Requires-Dist: psycopg2-binary ; extra == "dev"
Requires-Dist: graphdatascience>=1.13 ; extra == "gds" and ( python_version >= '3.9')
Requires-Dist: nox>=2024.0.0 ; extra == "nox"
Requires-Dist: pyarrow>=14.0.0 ; extra == "parquet"
Requires-Dist: sqlalchemy ; extra == "sql"
Project-URL: Documentation, https://neo-technology-field.github.io/python-etl-lib/index.html
Project-URL: Home, https://github.com/neo-technology-field/python-etl-lib
Provides-Extra: dev
Provides-Extra: gds
Provides-Extra: nox
Provides-Extra: parquet
Provides-Extra: sql

# Neo4j ETL Toolbox

A robust Python library of building blocks to assemble efficient, scalable ETL pipelines for Neo4j.

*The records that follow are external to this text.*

-- ==== Sys2Proof/Laws/State.lean ====
section
/-! SUPPORT. Each field after each update of State, so that no later proof unfolds a record update. -/

namespace Sys2Proof.Machine

variable (s : State)

@[simp] theorem withOutcome_connAddr (o : OpOutcome) : (s.withOutcome o).connAddr = s.connAddr := rfl
@[simp] theorem withOutcome_devAddr (o : OpOutcome) : (s.withOutcome o).devAddr = s.devAddr := rfl
@[simp] theorem withOutcome_cellvPadSkip (o : OpOutcome) : (s.withOutcome o).cellvPadSkip = s.cellvPadSkip := rfl
@[simp] theorem withOutcome_outcome (o : OpOutcome) : (s.withOutcome o).outcome = some o := rfl
@[simp] theorem withOutcome_pending (o : OpOutcome) : (s.withOutcome o).pending = s.pending := rfl
@[simp] theorem withOutcome_exchange (o : OpOutcome) : (s.withOutcome o).exchange = s.exchange := rfl
@[simp] theorem withOutcome_countCache (o : OpOutcome) : (s.withOutcome o).countCache = s.countCache := rfl
@[simp] theorem withOutcome_linkRx (o : OpOutcome) : (s.withOutcome o).linkRx = s.linkRx := rfl
@[simp] theorem withOutcome_linkTx (o : OpOutcome) : (s.withOutcome o).linkTx = s.linkTx := rfl
@[simp] theorem withOutcome_linkEvents (o : OpOutcome) : (s.withOutcome o).linkEvents = s.linkEvents := rfl

@[simp] theorem clearOutcome_connAddr : s.clearOutcome.connAddr = s.connAddr := rfl
@[simp] theorem clearOutcome_devAddr : s.clearOutcome.devAddr = s.devAddr := rfl
@[simp] theorem clearOutcome_cellvPadSkip : s.clearOutcome.cellvPadSkip = s.cellvPadSkip := rfl
@[simp] theorem clearOutcome_outcome : s.clearOutcome.outcome = none := rfl
@[simp] theorem clearOutcome_pending : s.clearOutcome.pending = s.pending := rfl
@[simp] theorem clearOutcome_exchange : s.clearOutcome.exchange = s.exchange := rfl
@[simp] theorem clearOutcome_countCache : s.clearOutcome.countCache = s.countCache := rfl
@[simp] theorem clearOutcome_linkRx : s.clearOutcome.linkRx = s.linkRx := rfl
@[simp] theorem clearOutcome_linkTx : s.clearOutcome.linkTx = s.linkTx := rfl
@[simp] theorem clearOutcome_linkEvents : s.clearOutcome.linkEvents = s.linkEvents := rfl

@[simp] theorem assertReset_connAddr (f : Option Bytes) : (s.assertReset f).connAddr = .unset := rfl
@[simp] theorem assertReset_devAddr (f : Option Bytes) : (s.assertReset f).devAddr = .unset := rfl
@[simp] theorem assertReset_cellvPadSkip (f : Option Bytes) : (s.assertReset f).cellvPadSkip = s.cellvPadSkip := rfl
@[simp] theorem assertReset_outcome (f : Option Bytes) : (s.assertReset f).outcome = none := rfl
@[simp] theorem assertReset_pending (f : Option Bytes) : (s.assertReset f).pending = s.pending := rfl
@[simp] theorem assertReset_exchange (f : Option Bytes) : (s.assertReset f).exchange = s.exchange := rfl
@[simp] theorem assertReset_countCache (f : Option Bytes) : (s.assertReset f).countCache = s.countCache := rfl
@[simp] theorem assertReset_linkRx (f : Option Bytes) : (s.assertReset f).linkRx = s.linkRx := rfl
@[simp] theorem assertReset_linkTx (f : Option Bytes) : (s.assertReset f).linkTx = s.linkTx := rfl
@[simp] theorem assertReset_linkEvents (f : Option Bytes) : (s.assertReset f).linkEvents = s.linkEvents := rfl

@[simp] theorem idleStep_connAddr : s.idleStep.connAddr = s.connAddr := rfl
@[simp] theorem idleStep_devAddr : s.idleStep.devAddr = s.devAddr := rfl
@[simp] theorem idleStep_cellvPadSkip : s.idleStep.cellvPadSkip = s.cellvPadSkip := rfl
@[simp] theorem idleStep_outcome : s.idleStep.outcome = none := rfl
@[simp] theorem idleStep_pending : s.idleStep.pending = s.pending := rfl
@[simp] theorem idleStep_exchange : s.idleStep.exchange = s.exchange := rfl
@[simp] theorem idleStep_countCache : s.idleStep.countCache = s.countCache := rfl
@[simp] theorem idleStep_linkRx : s.idleStep.linkRx = s.linkRx := rfl
@[simp] theorem idleStep_linkTx : s.idleStep.linkTx = s.linkTx := rfl
@[simp] theorem idleStep_linkEvents : s.idleStep.linkEvents = s.linkEvents := rfl

@[simp] theorem popAction_connAddr : s.popAction.connAddr = s.connAddr := rfl
@[simp] theorem popAction_devAddr : s.popAction.devAddr = s.devAddr := rfl
@[simp] theorem popAction_cellvPadSkip : s.popAction.cellvPadSkip = s.cellvPadSkip := rfl
@[simp] theorem popAction_outcome : s.popAction.outcome = s.outcome := rfl
@[simp] theorem popAction_pending : s.popAction.pending = s.pending.tail := rfl
@[simp] theorem popAction_exchange : s.popAction.exchange = s.exchange := rfl
@[simp] theorem popAction_countCache : s.popAction.countCache = s.countCache := rfl
@[simp] theorem popAction_linkRx : s.popAction.linkRx = s.linkRx := rfl
@[simp] theorem popAction_linkTx : s.popAction.linkTx = s.linkTx := rfl
@[simp] theorem popAction_linkEvents : s.popAction.linkEvents = s.linkEvents := rfl

@[simp] theorem presentNext_connAddr (p : Presentation) : (s.presentNext p).connAddr = s.connAddr := rfl
@[simp] theorem presentNext_devAddr (p : Presentation) : (s.presentNext p).devAddr = s.devAddr := rfl
@[simp] theorem presentNext_cellvPadSkip (p : Presentation) : (s.presentNext p).cellvPadSkip = s.cellvPadSkip := rfl
@[simp] theorem presentNext_outcome (p : Presentation) : (s.presentNext p).outcome = s.outcome := rfl
@[simp] theorem presentNext_pending (p : Presentation) : (s.presentNext p).pending = .present p :: s.pending := rfl
@[simp] theorem presentNext_exchange (p : Presentation) : (s.presentNext p).exchange = s.exchange := rfl
@[simp] theorem presentNext_countCache (p : Presentation) : (s.presentNext p).countCache = s.countCache := rfl
@[simp] theorem presentNext_linkRx (p : Presentation) : (s.presentNext p).linkRx = s.linkRx := rfl
@[simp] theorem presentNext_linkTx (p : Presentation) : (s.presentNext p).linkTx = s.linkTx := rfl
@[simp] theorem presentNext_linkEvents (p : Presentation) : (s.presentNext p).linkEvents = s.linkEvents := rfl

@[simp] theorem sendRequest_connAddr (f : Frame) : (s.sendRequest f).connAddr = s.connAddr := rfl
@[simp] theorem sendRequest_devAddr (f : Frame) : (s.sendRequest f).devAddr = s.devAddr := rfl
@[simp] theorem sendRequest_cellvPadSkip (f : Frame) : (s.sendRequest f).cellvPadSkip = s.cellvPadSkip := rfl
@[simp] theorem sendRequest_outcome (f : Frame) : (s.sendRequest f).outcome = some (.ok (.frame f)) := rfl
@[simp] theorem sendRequest_pending (f : Frame) : (s.sendRequest f).pending = s.pending := rfl
@[simp] theorem sendRequest_exchange (f : Frame) : (s.sendRequest f).exchange = .requestSent := rfl
@[simp] theorem sendRequest_countCache (f : Frame) : (s.sendRequest f).countCache = s.countCache := rfl
@[simp] theorem sendRequest_linkRx (f : Frame) : (s.sendRequest f).linkRx = s.linkRx ++ s.linkEvent.reply := rfl
@[simp] theorem sendRequest_linkTx (f : Frame) : (s.sendRequest f).linkTx = s.linkTx ++ f.bytes.take s.linkEvent.written := rfl
@[simp] theorem sendRequest_linkEvents (f : Frame) : (s.sendRequest f).linkEvents = s.linkEvents.tail := rfl

@[simp] theorem awaitResponse_connAddr (N : Nat) : (s.awaitResponse N).connAddr = s.connAddr := rfl
@[simp] theorem awaitResponse_devAddr (N : Nat) : (s.awaitResponse N).devAddr = s.devAddr := rfl
@[simp] theorem awaitResponse_cellvPadSkip (N : Nat) : (s.awaitResponse N).cellvPadSkip = s.cellvPadSkip := rfl
@[simp] theorem awaitResponse_outcome (N : Nat) : (s.awaitResponse N).outcome = some (.ok (.int N)) := rfl
@[simp] theorem awaitResponse_pending (N : Nat) : (s.awaitResponse N).pending = s.pending := rfl
@[simp] theorem awaitResponse_exchange (N : Nat) : (s.awaitResponse N).exchange = .awaitingResponse := rfl
@[simp] theorem awaitResponse_countCache (N : Nat) : (s.awaitResponse N).countCache = s.countCache := rfl
@[simp] theorem awaitResponse_linkRx (N : Nat) : (s.awaitResponse N).linkRx = s.linkRx := rfl
@[simp] theorem awaitResponse_linkTx (N : Nat) : (s.awaitResponse N).linkTx = s.linkTx := rfl
@[simp] theorem awaitResponse_linkEvents (N : Nat) : (s.awaitResponse N).linkEvents = s.linkEvents := rfl

@[simp] theorem takeRx_connAddr (k : Nat) : (s.takeRx k).connAddr = s.connAddr := rfl
@[simp] theorem takeRx_devAddr (k : Nat) : (s.takeRx k).devAddr = s.devAddr := rfl
@[simp] theorem takeRx_cellvPadSkip (k : Nat) : (s.takeRx k).cellvPadSkip = s.cellvPadSkip := rfl
@[simp] theorem takeRx_outcome (k : Nat) : (s.takeRx k).outcome = s.outcome := rfl
@[simp] theorem takeRx_pending (k : Nat) : (s.takeRx k).pending = s.pending := rfl
@[simp] theorem takeRx_exchange (k : Nat) : (s.takeRx k).exchange = s.exchange := rfl
@[simp] theorem takeRx_countCache (k : Nat) : (s.takeRx k).countCache = s.countCache := rfl
@[simp] theorem takeRx_linkRx (k : Nat) : (s.takeRx k).linkRx = s.linkRx.drop k := rfl
@[simp] theorem takeRx_linkTx (k : Nat) : (s.takeRx k).linkTx = s.linkTx := rfl
@[simp] theorem takeRx_linkEvents (k : Nat) : (s.takeRx k).linkEvents = s.linkEvents := rfl

@[simp] theorem arrive_connAddr (B : Bytes) : (s.arrive B).connAddr = s.connAddr := rfl
@[simp] theorem arrive_devAddr (B : Bytes) : (s.arrive B).devAddr = s.devAddr := rfl
@[simp] theorem arrive_cellvPadSkip (B : Bytes) : (s.arrive B).cellvPadSkip = s.cellvPadSkip := rfl
@[simp] theorem arrive_outcome (B : Bytes) : (s.arrive B).outcome = s.outcome := rfl
@[simp] theorem arrive_pending (B : Bytes) : (s.arrive B).pending = s.pending := rfl
@[simp] theorem arrive_exchange (B : Bytes) : (s.arrive B).exchange = s.exchange := rfl
@[simp] theorem arrive_countCache (B : Bytes) : (s.arrive B).countCache = s.countCache := rfl
@[simp] theorem arrive_linkTx (B : Bytes) : (s.arrive B).linkTx = s.linkTx := rfl
@[simp] theorem arrive_linkEvents (B : Bytes) : (s.arrive B).linkEvents = s.linkEvents := rfl
@[simp] theorem arrive_linkRx (B : Bytes) : (s.arrive B).linkRx = s.linkRx ++ B := rfl

@[simp] theorem failExchange_connAddr (f : ExchangeFailure) : (s.failExchange f).connAddr = s.connAddr := rfl
@[simp] theorem failExchange_devAddr (f : ExchangeFailure) : (s.failExchange f).devAddr = s.devAddr := rfl
@[simp] theorem failExchange_cellvPadSkip (f : ExchangeFailure) : (s.failExchange f).cellvPadSkip = s.cellvPadSkip := rfl
@[simp] theorem failExchange_outcome (f : ExchangeFailure) : (s.failExchange f).outcome = s.outcome := rfl
@[simp] theorem failExchange_pending (f : ExchangeFailure) : (s.failExchange f).pending = s.pending := rfl
@[simp] theorem failExchange_exchange (f : ExchangeFailure) : (s.failExchange f).exchange = .failed f := rfl
@[simp] theorem failExchange_countCache (f : ExchangeFailure) : (s.failExchange f).countCache = s.countCache := rfl
@[simp] theorem failExchange_linkRx (f : ExchangeFailure) : (s.failExchange f).linkRx = s.linkRx.drop 100 := rfl
@[simp] theorem failExchange_linkTx (f : ExchangeFailure) : (s.failExchange f).linkTx = s.linkTx := rfl
@[simp] theorem failExchange_linkEvents (f : ExchangeFailure) : (s.failExchange f).linkEvents = s.linkEvents := rfl

@[simp] theorem completeExchange_connAddr (dev : Byte) (r : Response) : (s.completeExchange dev r).connAddr = s.connAddr := rfl
@[simp] theorem completeExchange_devAddr (dev : Byte) (r : Response) : (s.completeExchange dev r).devAddr = s.devAddr := rfl
@[simp] theorem completeExchange_cellvPadSkip (dev : Byte) (r : Response) : (s.completeExchange dev r).cellvPadSkip = s.cellvPadSkip := rfl
@[simp] theorem completeExchange_outcome (dev : Byte) (r : Response) : (s.completeExchange dev r).outcome = some (.ok (.record r)) := rfl
@[simp] theorem completeExchange_pending (dev : Byte) (r : Response) : (s.completeExchange dev r).pending = s.pending := rfl
@[simp] theorem completeExchange_exchange (dev : Byte) (r : Response) : (s.completeExchange dev r).exchange = .decoded r := rfl
@[simp] theorem completeExchange_linkRx (dev : Byte) (r : Response) : (s.completeExchange dev r).linkRx = s.linkRx := rfl
@[simp] theorem completeExchange_linkTx (dev : Byte) (r : Response) : (s.completeExchange dev r).linkTx = s.linkTx := rfl
@[simp] theorem completeExchange_linkEvents (dev : Byte) (r : Response) : (s.completeExchange dev r).linkEvents = s.linkEvents := rfl

@[simp] theorem setCfg_connAddr_connAddr (v : Byte) : (s.setCfg .connAddr v).connAddr = .set v := rfl
@[simp] theorem setCfg_connAddr_devAddr (v : Byte) : (s.setCfg .connAddr v).devAddr = s.devAddr := rfl
@[simp] theorem setCfg_connAddr_cellvPadSkip (v : Byte) : (s.setCfg .connAddr v).cellvPadSkip = s.cellvPadSkip := rfl
@[simp] theorem setCfg_connAddr_outcome (v : Byte) : (s.setCfg .connAddr v).outcome = none := rfl
@[simp] theorem setCfg_connAddr_pending (v : Byte) : (s.setCfg .connAddr v).pending = s.pending := rfl
@[simp] theorem setCfg_connAddr_exchange (v : Byte) : (s.setCfg .connAddr v).exchange = s.exchange := rfl
@[simp] theorem setCfg_connAddr_countCache (v : Byte) : (s.setCfg .connAddr v).countCache = s.countCache := rfl
@[simp] theorem setCfg_connAddr_linkRx (v : Byte) : (s.setCfg .connAddr v).linkRx = s.linkRx := rfl
@[simp] theorem setCfg_connAddr_linkTx (v : Byte) : (s.setCfg .connAddr v).linkTx = s.linkTx := rfl
@[simp] theorem setCfg_connAddr_linkEvents (v : Byte) : (s.setCfg .connAddr v).linkEvents = s.linkEvents := rfl

@[simp] theorem setCfg_devAddr_connAddr (v : Byte) : (s.setCfg .devAddr v).connAddr = s.connAddr := rfl
@[simp] theorem setCfg_devAddr_devAddr (v : Byte) : (s.setCfg .devAddr v).devAddr = .set v := rfl
@[simp] theorem setCfg_devAddr_cellvPadSkip (v : Byte) : (s.setCfg .devAddr v).cellvPadSkip = s.cellvPadSkip := rfl
@[simp] theorem setCfg_devAddr_outcome (v : Byte) : (s.setCfg .devAddr v).outcome = none := rfl
@[simp] theorem setCfg_devAddr_pending (v : Byte) : (s.setCfg .devAddr v).pending = s.pending := rfl
@[simp] theorem setCfg_devAddr_exchange (v : Byte) : (s.setCfg .devAddr v).exchange = s.exchange := rfl
@[simp] theorem setCfg_devAddr_countCache (v : Byte) : (s.setCfg .devAddr v).countCache = s.countCache := rfl
@[simp] theorem setCfg_devAddr_linkRx (v : Byte) : (s.setCfg .devAddr v).linkRx = s.linkRx := rfl
@[simp] theorem setCfg_devAddr_linkTx (v : Byte) : (s.setCfg .devAddr v).linkTx = s.linkTx := rfl
@[simp] theorem setCfg_devAddr_linkEvents (v : Byte) : (s.setCfg .devAddr v).linkEvents = s.linkEvents := rfl

@[simp] theorem completeExchange_countCache_status (dev : Byte) (i : StatusInformation) :
    (s.completeExchange dev (.statusInformation i)).countCache =
      some ⟨dev, i.cellCount, i.temperatureSensorCount⟩ := rfl

/-- Only a Status record fills the cache (R225 step 6). -/
theorem completeExchange_countCache (dev : Byte) (r : Response) :
    (s.completeExchange dev r).countCache = s.countCache ∨
      ∃ i, r = .statusInformation i ∧
        (s.completeExchange dev r).countCache = some ⟨dev, i.cellCount, i.temperatureSensorCount⟩ := by
  cases r with
  | statusInformation i => exact .inr ⟨i, rfl, rfl⟩
  | _ => exact .inl rfl

@[simp] theorem withOutcome_withOutcome (o o' : OpOutcome) : (s.withOutcome o).withOutcome o' = s.withOutcome o' := rfl

end Sys2Proof.Machine
end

It simplifies the process of moving data from SQL, CSV, and Parquet sources into Neo4j by handling common concerns like batching, parallelism, logging, and error handling.

## Key Features

*   **Task-Based Architecture**: Compose pipelines from reusable units of work.
*   **Parallel Loading**: Optimized strategies for high-performance loading without locking issues.
*   **Data Validation**: Integrated Pydantic support for ensuring data quality before loading.
*   **Detailed Reporting**: Built-in tracking of execution time and row counts.
*   **Flexible Sources**: Support for SQL (via SQLAlchemy), CSV, Neo4j and Parquet (via PyArrow).

## Parallel Loading Example

The library provides specialized tasks for parallel data loading. By using a "mix-and-batch" strategy, it can load relationships in parallel while minimizing deadlocks.

Here is an example of defining a parallel CSV loader task (taken from the `examples/nyc-taxi` project):

```python
from pathlib import Path
from etl_lib.core.ETLContext import ETLContext
from etl_lib.core.SplittingBatchProcessor import dict_id_extractor
from etl_lib.task.data_loading.ParallelCSVLoad2Neo4jTask import ParallelCSVLoad2Neo4jTask
from model.trip import Trip # Your Pydantic model

class LoadTripsParallelTask(ParallelCSVLoad2Neo4jTask):
    def __init__(self, context: ETLContext, csv_path: Path):
        super().__init__(
            context,
            file=csv_path,
            model=Trip,
            error_file=Path('errors_parallel.json'),
            batch_size=5000,
            max_workers=10
        )

    def _query(self):
        return """
            UNWIND $batch AS row
            MATCH (pu:Location {id: row.pu_location})
            MATCH (do:Location {id: row.do_location})
            CREATE (t:Trip {
              id: randomUUID(),
              pickup_datetime: row.pickup_datetime,
              dropoff_datetime: row.dropoff_datetime,
              ...
            })
            CREATE (t)-[:STARTED_AT]->(pu)
            CREATE (t)-[:ENDED_AT]->(do)
        """

    def _id_extractor(self):
        # Defines how to route rows to avoid locking on start/end nodes
        return dict_id_extractor(table_size=10, start_key='pu_location', end_key='do_location')
```

## Documentation & Examples

Complete documentation can be found on https://neo-technology-field.github.io/python-etl-lib/index.html

See the examples directory for complete projects:
*   [GTFS Example](https://github.com/neo-technology-field/python-etl-lib/tree/main/examples/gtfs)
*   [MusicBrainz Example](https://github.com/neo-technology-field/python-etl-lib/tree/main/examples/musicbrainz)

## Installation

The library can be installed via:

```bash
pip install neo4j-etl-lib
```

## System Dependencies

Some components or documentation tools require additional system-level packages.

### Graphviz
If you are building the documentation locally and want to generate diagrams (e.g., using `make docs`), you need Graphviz installed.

**Debian/Ubuntu:**
```bash
sudo apt install graphviz
```

**Fedora/RHEL/CentOS:**
```bash
sudo dnf install graphviz
```

**Arch Linux / CachyOS:**
```bash
sudo pacman -S graphviz
```

### Podman + Testcontainers (Linux)
Don't. I could not get this to work without a brittle setup. I currently run my tests by pointing to a running db instance via `.env`. And on CI I use docker and it just works.